Segment Start: TASK MATERIAL

/-- CL_REP_PREV at num = 0 raises RepeatWithNoPrior, and its extra bits are not read; otherwise it writes 3 + extra copies
of LENS[num-1]; CL_REP_ZERO3 writes 3 + extra zeros and CL_REP_ZERO11 11 + extra zeros; a repeat past HLIT + HDIST
raises CodeLengthOverrun after its extra bits with nothing written; one that ends exactly there ends the loop. Rests
on R186, R187, R188, R189. -/
def Obligations.CodeLengthRepeatsAreWritten : Prop :=
  (∀ (t : Huff) (first : Bool) (r r1 : Reader),
      (decodeSym t r = .ok 16 r1 →
        decode (.clSym t true) r = .ok (.clRepPrev 0) r1
        ∧ (∀ e r2, r1.getBits 2 = .ok e r2 → decode (.clSym t false) r = .ok (.clRepPrev e) r2)
        ∧ (∀ r2, r1.getBits 2 = .exhausted r2 → decode (.clSym t false) r = .exhausted [] r2))
      ∧ (decodeSym t r = .ok 17 r1 →
        (∀ e r2, r1.getBits 3 = .ok e r2 → decode (.clSym t first) r = .ok (.clRepZero3 e) r2)
        ∧ (∀ r2, r1.getBits 3 = .exhausted r2 → decode (.clSym t first) r = .exhausted [] r2))
      ∧ (decodeSym t r = .ok 18 r1 →
        (∀ e r2, r1.getBits 7 = .ok e r2 → decode (.clSym t first) r = .ok (.clRepZero11 e) r2)
        ∧ (∀ r2, r1.getBits 7 = .exhausted r2 → decode (.clSym t first) r = .exhausted [] r2)))
  ∧ (∀ (e : BitVec 2) (s : State), s.num = 0 → exec (.clRepPrev e) s = .next (raise .repeatWithNoPrior s))
  ∧ ∀ (s : State), s.countsLegal → s.lens.length = 320 → s.num.toNat ≤ s.hlit.toNat + s.hdist.toNat →
    (∀ (i : Instr) (rep : Nat) (v : BitVec 4),
        (s.num ≠ 0 ∧ ∃ e : BitVec 2, i = .clRepPrev e ∧ rep = 3 + e.toNat ∧ v = s.lens.getD (s.num.toNat - 1) 0)
          ∨ (∃ e : BitVec 3, i = .clRepZero3 e ∧ rep = 3 + e.toNat ∧ v = 0)
          ∨ (∃ e : BitVec 7, i = .clRepZero11 e ∧ rep = 11 + e.toNat ∧ v = 0) →
        (s.num.toNat + rep ≤ s.hlit.toNat + s.hdist.toNat → ∃ t, exec i s = .next t ∧ s.lengthsWritten t rep v)
        ∧ (s.hlit.toNat + s.hdist.toNat < s.num.toNat + rep → exec i s = .next (raise .codeLengthOverrun s)))

/-- LL symbols 0 to 255 are LIT. With OUT_LEN < CAP, LIT of v stores v at OUT[OUT_LEN] and WINDOW[wp] and nowhere else, wp
goes up by one mod 32768, OUT_LEN by one, a = (a + v) mod 65521 and b = (b + the new a) mod 65521; nothing else
changes. With OUT_LEN >= CAP it raises OutputOverflow and nothing is written. Rests on R211, R212, R310. -/
def Obligations.LiteralIsEmitted : Prop :=
  (∀ (t : Huff) (r r1 : Reader) (sym : Nat), sym ≤ 255 → decodeSym t r = .ok sym r1 →
    decode (.litLen t) r = .ok (.lit (BitVec.ofNat 8 sym)) r1)
  ∧ ∀ (v : BitVec 8) (s : State), s.outMem.wf = true → s.window.wf = true →
    (s.outLen.toNat < s.cap.toNat → ∃ t, exec (.lit v) s = .next t
      ∧ s.appended t [v] ∧ State.sameButOutput { s with expect := .litLen } t
      ∧ t.adlerA.toNat = (s.adlerA.toNat + v.toNat) % 65521 ∧ t.adlerB.toNat = (s.adlerB.toNat + t.adlerA.toNat) % 65521)
    ∧ (s.cap.toNat ≤ s.outLen.toNat → exec (.lit v) s = .next (raise .outputOverflow s))

/-- LL_RESERVED and DIST_RESERVED raise HuffmanDecodeOutOfRange (code 8) and change nothing else. The literal/length
symbols 286, 287 and the distance symbols 30, 31 decode to them with no extra bits; the fixed codes of 286 and 287 are
11000110 and 11000111. Rests on R244, R275. -/
def Obligations.ReservedSymbolsRaise : Prop :=
  (∀ (sym : BitVec 9) (s : State), exec (.llReserved sym) s = .next (raise .huffmanDecodeOutOfRange s))
  ∧ (∀ (sym : BitVec 5) (s : State), exec (.distReserved sym) s = .next (raise .huffmanDecodeOutOfRange s))
  ∧ (∀ (t : Huff) (r r1 : Reader),
      (decodeSym t r = .ok 286 r1 → decode (.litLen t) r = .ok (.llReserved 286) r1)
      ∧ (decodeSym t r = .ok 287 r1 → decode (.litLen t) r = .ok (.llReserved 287) r1)
      ∧ (decodeSym t r = .ok 30 r1 → decode (.dist t) r = .ok (.distReserved 30) r1)
      ∧ (decodeSym t r = .ok 31 r1 → decode (.dist t) r = .ok (.distReserved 31) r1))
  ∧ codeOf fixedLit 286 = some (codeBits 8 0b11000110) ∧ codeOf fixedLit 287 = some (codeBits 8 0b11000111)
  ∧ codeOf fixedDist 30 = none ∧ codeOf fixedDist 31 = none

/-- For each length code 257 to 266, with its base and width from R279: its fixed code is the one its rule gives; when its
symbol decodes, exactly its extra bits follow (InputExhausted if they are missing); exec latches length = base +
extra, awaits the distance symbol (the model's control point, log 1) and changes nothing else. Rests on R215, R216,
R217, R218, R219, R220, R221, R222, R223, R224. -/
def Obligations.LengthCodes257To266 : Prop :=
  lengthCodeRule 257 0 3 (fun _ => .len257) (codeBits 7 0b0000001)
  ∧ lengthCodeRule 258 0 4 (fun _ => .len258) (codeBits 7 0b0000010)
  ∧ lengthCodeRule 259 0 5 (fun _ => .len259) (codeBits 7 0b0000011)
  ∧ lengthCodeRule 260 0 6 (fun _ => .len260) (codeBits 7 0b0000100)
  ∧ lengthCodeRule 261 0 7 (fun _ => .len261) (codeBits 7 0b0000101)
  ∧ lengthCodeRule 262 0 8 (fun _ => .len262) (codeBits 7 0b0000110)
  ∧ lengthCodeRule 263 0 9 (fun _ => .len263) (codeBits 7 0b0000111)
  ∧ lengthCodeRule 264 0 10 (fun _ => .len264) (codeBits 7 0b0001000)
  ∧ lengthCodeRule 265 1 11 .len265 (codeBits 7 0b0001001)
  ∧ lengthCodeRule 266 1 13 .len266 (codeBits 7 0b0001010)

/-- For each length code 267 to 276, with its base and width from R279: its fixed code is the one its rule gives; when its
symbol decodes, exactly its extra bits follow (InputExhausted if they are missing); exec latches length = base +
extra, awaits the distance symbol (the model's control point, log 1) and changes nothing else. Rests on R225, R226,
R227, R228, R229, R230, R231, R232, R233, R234. -/
def Obligations.LengthCodes267To276 : Prop :=
  lengthCodeRule 267 1 15 .len267 (codeBits 7 0b0001011)
  ∧ lengthCodeRule 268 1 17 .len268 (codeBits 7 0b0001100)
  ∧ lengthCodeRule 269 2 19 .len269 (codeBits 7 0b0001101)
  ∧ lengthCodeRule 270 2 23 .len270 (codeBits 7 0b0001110)
  ∧ lengthCodeRule 271 2 27 .len271 (codeBits 7 0b0001111)
  ∧ lengthCodeRule 272 2 31 .len272 (codeBits 7 0b0010000)
  ∧ lengthCodeRule 273 3 35 .len273 (codeBits 7 0b0010001)
  ∧ lengthCodeRule 274 3 43 .len274 (codeBits 7 0b0010010)
  ∧ lengthCodeRule 275 3 51 .len275 (codeBits 7 0b0010011)
  ∧ lengthCodeRule 276 3 59 .len276 (codeBits 7 0b0010100)

/-- For each length code 277 to 285, with its base and width from R279: its fixed code is the one its rule gives; when its
symbol decodes, exactly its extra bits follow (InputExhausted if they are missing); exec latches length = base +
extra, awaits the distance symbol (the model's control point, log 1) and changes nothing else. Rests on R235, R236,
R237, R238, R239, R240, R241, R242, R243. -/
def Obligations.LengthCodes277To285 : Prop :=
  lengthCodeRule 277 4 67 .len277 (codeBits 7 0b0010101)
  ∧ lengthCodeRule 278 4 83 .len278 (codeBits 7 0b0010110)
  ∧ lengthCodeRule 279 4 99 .len279 (codeBits 7 0b0010111)
  ∧ lengthCodeRule 280 4 115 .len280 (codeBits 8 0b11000000)
  ∧ lengthCodeRule 281 5 131 .len281 (codeBits 8 0b11000001)
  ∧ lengthCodeRule 282 5 163 .len282 (codeBits 8 0b11000010)
  ∧ lengthCodeRule 283 5 195 .len283 (codeBits 8 0b11000011)
  ∧ lengthCodeRule 284 5 227 .len284 (codeBits 8 0b11000100)
  ∧ lengthCodeRule 285 0 258 (fun _ => .len285) (codeBits 8 0b11000101)

/-- For each distance code 0 to 9, with its base and width from R280: its fixed code is the one its rule gives; when its
symbol decodes, exactly its extra bits follow (InputExhausted if they are missing); exec latches distance = base +
extra; a distance above OUT_LEN raises DistanceTooFar with nothing copied; otherwise, with room, length bytes are
appended, the last distance bytes of the window repeated, and nothing else changes. Rests on R245, R246, R247, R248,
R249, R250, R251, R252, R253, R254, R276. -/
def Obligations.DistanceCodes0To9 : Prop :=
  distanceCodeRule 0 0 1 (fun _ => .dist0) (codeBits 5 0b00000)
  ∧ distanceCodeRule 1 0 2 (fun _ => .dist1) (codeBits 5 0b00001)
  ∧ distanceCodeRule 2 0 3 (fun _ => .dist2) (codeBits 5 0b00010)
  ∧ distanceCodeRule 3 0 4 (fun _ => .dist3) (codeBits 5 0b00011)
  ∧ distanceCodeRule 4 1 5 .dist4 (codeBits 5 0b00100)
  ∧ distanceCodeRule 5 1 7 .dist5 (codeBits 5 0b00101)
  ∧ distanceCodeRule 6 2 9 .dist6 (codeBits 5 0b00110)
  ∧ distanceCodeRule 7 2 13 .dist7 (codeBits 5 0b00111)
  ∧ distanceCodeRule 8 3 17 .dist8 (codeBits 5 0b01000)
  ∧ distanceCodeRule 9 3 25 .dist9 (codeBits 5 0b01001)

/-- For each distance code 10 to 19, with its base and width from R280: its fixed code is the one its rule gives; when its
symbol decodes, exactly its extra bits follow (InputExhausted if they are missing); exec latches distance = base +
extra; a distance above OUT_LEN raises DistanceTooFar with nothing copied; otherwise, with room, length bytes are
appended, the last distance bytes of the window repeated, and nothing else changes. Rests on R255, R256, R257, R258,
R259, R260, R261, R262, R263, R264, R276. -/
def Obligations.DistanceCodes10To19 : Prop :=
  distanceCodeRule 10 4 33 .dist10 (codeBits 5 0b01010)
  ∧ distanceCodeRule 11 4 49 .dist11 (codeBits 5 0b01011)
  ∧ distanceCodeRule 12 5 65 .dist12 (codeBits 5 0b01100)
  ∧ distanceCodeRule 13 5 97 .dist13 (codeBits 5 0b01101)
  ∧ distanceCodeRule 14 6 129 .dist14 (codeBits 5 0b01110)
  ∧ distanceCodeRule 15 6 193 .dist15 (codeBits 5 0b01111)
  ∧ distanceCodeRule 16 7 257 .dist16 (codeBits 5 0b10000)
  ∧ distanceCodeRule 17 7 385 .dist17 (codeBits 5 0b10001)
  ∧ distanceCodeRule 18 8 513 .dist18 (codeBits 5 0b10010)
  ∧ distanceCodeRule 19 8 769 .dist19 (codeBits 5 0b10011)

/-- For each distance code 20 to 29, with its base and width from R280: its fixed code is the one its rule gives; when its
symbol decodes, exactly its extra bits follow (InputExhausted if they are missing); exec latches distance = base +
extra; a distance above OUT_LEN raises DistanceTooFar with nothing copied; otherwise, with room, length bytes are
appended, the last distance bytes of the window repeated, and nothing else changes. Rests on R265, R266, R267, R268,
R269, R270, R271, R272, R273, R274, R276. -/
def Obligations.DistanceCodes20To29 : Prop :=
  distanceCodeRule 20 9 1025 .dist20 (codeBits 5 0b10100)
  ∧ distanceCodeRule 21 9 1537 .dist21 (codeBits 5 0b10101)
  ∧ distanceCodeRule 22 10 2049 .dist22 (codeBits 5 0b10110)
  ∧ distanceCodeRule 23 10 3073 .dist23 (codeBits 5 0b10111)
  ∧ distanceCodeRule 24 11 4097 .dist24 (codeBits 5 0b11000)
  ∧ distanceCodeRule 25 11 6145 .dist25 (codeBits 5 0b11001)
  ∧ distanceCodeRule 26 12 8193 .dist26 (codeBits 5 0b11010)
  ∧ distanceCodeRule 27 12 12289 .dist27 (codeBits 5 0b11011)
  ∧ distanceCodeRule 28 13 16385 .dist28 (codeBits 5 0b11100)
  ∧ distanceCodeRule 29 13 24577 .dist29 (codeBits 5 0b11101)

/-- For every distance code with a legal distance and OUT_LEN <= CAP < OUT_LEN + length: exec raises OutputOverflow (code
13), OUT_LEN is CAP, and exactly the first CAP - OUT_LEN bytes of the replay are appended; nothing else changes. Rests
on R277, R345. -/
def Obligations.CopyStopsAtCapacity : Prop :=
  ∀ (i : Instr) (d : Nat) (s : State), matchDistance i = some d → s.outMem.wf = true → s.window.wf = true →
    d ≤ s.outLen.toNat → s.outLen.toNat ≤ s.cap.toNat → s.cap.toNat < s.outLen.toNat + s.length.toNat →
    ∃ t, exec i s = .next t ∧ t.outLen = s.cap
      ∧ s.appended t ((s.replay d).take (s.cap.toNat - s.outLen.toNat))
      ∧ State.sameButOutput (raise .outputOverflow { s with distance := BitVec.ofNat 16 d }) t

/-- Where the window mirrors the output, a distance code with a legal distance d and room for the match appends length
bytes; byte k of them is OUT[OUT_LEN - d + (k mod d)], OUT_LEN the count before; and what was there before stays.
Rests on R277, R278. -/
def Obligations.MatchCopiesEarlierOutput : Prop :=
  ∀ (i : Instr) (d : Nat) (s : State), matchDistance i = some d → s.outMem.wf = true → s.window.wf = true →
    s.windowMirrors → s.wp.toNat = s.outLen.toNat % 32768 → d ≤ s.outLen.toNat →
    s.outLen.toNat + s.length.toNat ≤ s.cap.toNat →
    ∃ t, exec i s = .next t ∧ t.outLen.toNat = s.outLen.toNat + s.length.toNat
      ∧ (∀ k, k < s.length.toNat →
          t.outMem.read (s.outLen.toNat + k) = s.outMem.read (s.outLen.toNat - d + k % d))
      ∧ (∀ a, a < s.outLen.toNat → t.outMem.read a = s.outMem.read a)

/-- For every L in 3..258 some instruction latches length L and awaits the distance; for every D in 1..32768 exec of some
distance code latches D, and no distance code latches a distance outside 1..32768. Where LL symbol 257 + i (i in
0..28) is decoded, LEXTRA[i] extra bits follow it and the instruction latches LBASE[i] plus them; where D symbol i
(0..29) is decoded, DEXTRA[i] extra bits follow and the instruction latches DBASE[i] plus them. The bases and widths
agree with LBASE[i+1] = LBASE[i] + 2^LEXTRA[i] (i in 0..26) and DBASE[i+1] = DBASE[i] + 2^DEXTRA[i]. Rests on R107,
R279, R280. -/
def Obligations.EveryMatchHasItsCodes : Prop :=
  (∀ L, 3 ≤ L → L ≤ 258 →
    ∃ i : Instr, ∀ s : State, exec i s = .next { s with length := BitVec.ofNat 9 L, expect := .dist })
  ∧ (∀ D, 1 ≤ D → D ≤ 32768 →
      ∃ i : Instr, matchDistance i = some D ∧ ∀ s : State, ∃ t, exec i s = .next t ∧ t.distance.toNat = D)
  ∧ (∀ (i : Instr) (d : Nat), matchDistance i = some d →
      1 ≤ d ∧ d ≤ 32768 ∧ ∀ s : State, ∃ t, exec i s = .next t ∧ t.distance.toNat = d)
  ∧ (∀ i, i < 29 → ∀ (t : Huff) (r r1 r2 : Reader) (e : BitVec (lengthExtras.getD i 0)),
      decodeSym t r = .ok (257 + i) r1 → r1.getBits (lengthExtras.getD i 0) = .ok e r2 →
      ∃ ins, decode (.litLen t) r = .ok ins r2
        ∧ ∀ s : State, exec ins s = .next { s with length := BitVec.ofNat 9 (lbase i + e.toNat), expect := .dist })
  ∧ (∀ i, i < 30 → ∀ (t : Huff) (r r1 r2 : Reader) (e : BitVec (distanceExtras.getD i 0)),
      decodeSym t r = .ok i r1 → r1.getBits (distanceExtras.getD i 0) = .ok e r2 →
      ∃ ins, decode (.dist t) r = .ok ins r2
        ∧ ∀ s : State, ∃ u, exec ins s = .next u ∧ u.distance.toNat = dbase i + e.toNat)
  ∧ (∀ i, i < 27 → lbase (i + 1) = lbase i + 2 ^ lengthExtras.getD i 0)
  ∧ (∀ i, i < 29 → dbase (i + 1) = dbase i + 2 ^ distanceExtras.getD i 0)

/-- raise X sets STATUS.BUSY to 0, ERROR to 1, DONE to 0, ERRCODE to the code of X, FSM to ERROR, and changes nothing
else; the thirteen codes are those of R330. Rests on R331, R330. -/
def Obligations.ErrorEntry : Prop :=
  (∀ (x : JobError) (s : State),
    raise x s = { s with busy := false, error := true, done := false, errcode := x.code, fsm := .error })
  ∧ JobError.unsupportedMethod.code = 1 ∧ JobError.unsupportedWindowSize.code = 2
  ∧ JobError.headerChecksumInvalid.code = 3 ∧ JobError.presetDictionaryUnsupported.code = 4
  ∧ JobError.invalidBlockType.code = 5 ∧ JobError.lengthMismatch.code = 6
  ∧ JobError.repeatWithNoPrior.code = 7 ∧ JobError.huffmanDecodeOutOfRange.code = 8
  ∧ JobError.inputExhausted.code = 9 ∧ JobError.checksumMismatch.code = 10
  ∧ JobError.distanceTooFar.code = 11 ∧ JobError.codeLengthOverrun.code = 12
  ∧ JobError.outputOverflow.code = 13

Segment End: TASK MATERIAL

- [WHAT YOU ARE ASKED TO DO] Look above for the line with "3 = .exhausted"; retype exactly that line, every line after it up to the line with "(raise .repeatWithNoPrior s))", and that line too, nothing else.

- [SOLVED PROBLEM]
        ∧ (∀ r2, r1.getBits 3 = .exhausted r2 → decode (.clSym t first) r = .exhausted [] r2))
      ∧ (decodeSym t r = .ok 18 r1 →
        (∀ e r2, r1.getBits 7 = .ok e r2 → decode (.clSym t first) r = .ok (.clRepZero11 e) r2)
        ∧ (∀ r2, r1.getBits 7 = .exhausted r2 → decode (.clSym t first) r = .exhausted [] r2)))
  ∧ (∀ (e : BitVec 2) (s : State), s.num = 0 → exec (.clRepPrev e) s = .next (raise .repeatWithNoPrior s))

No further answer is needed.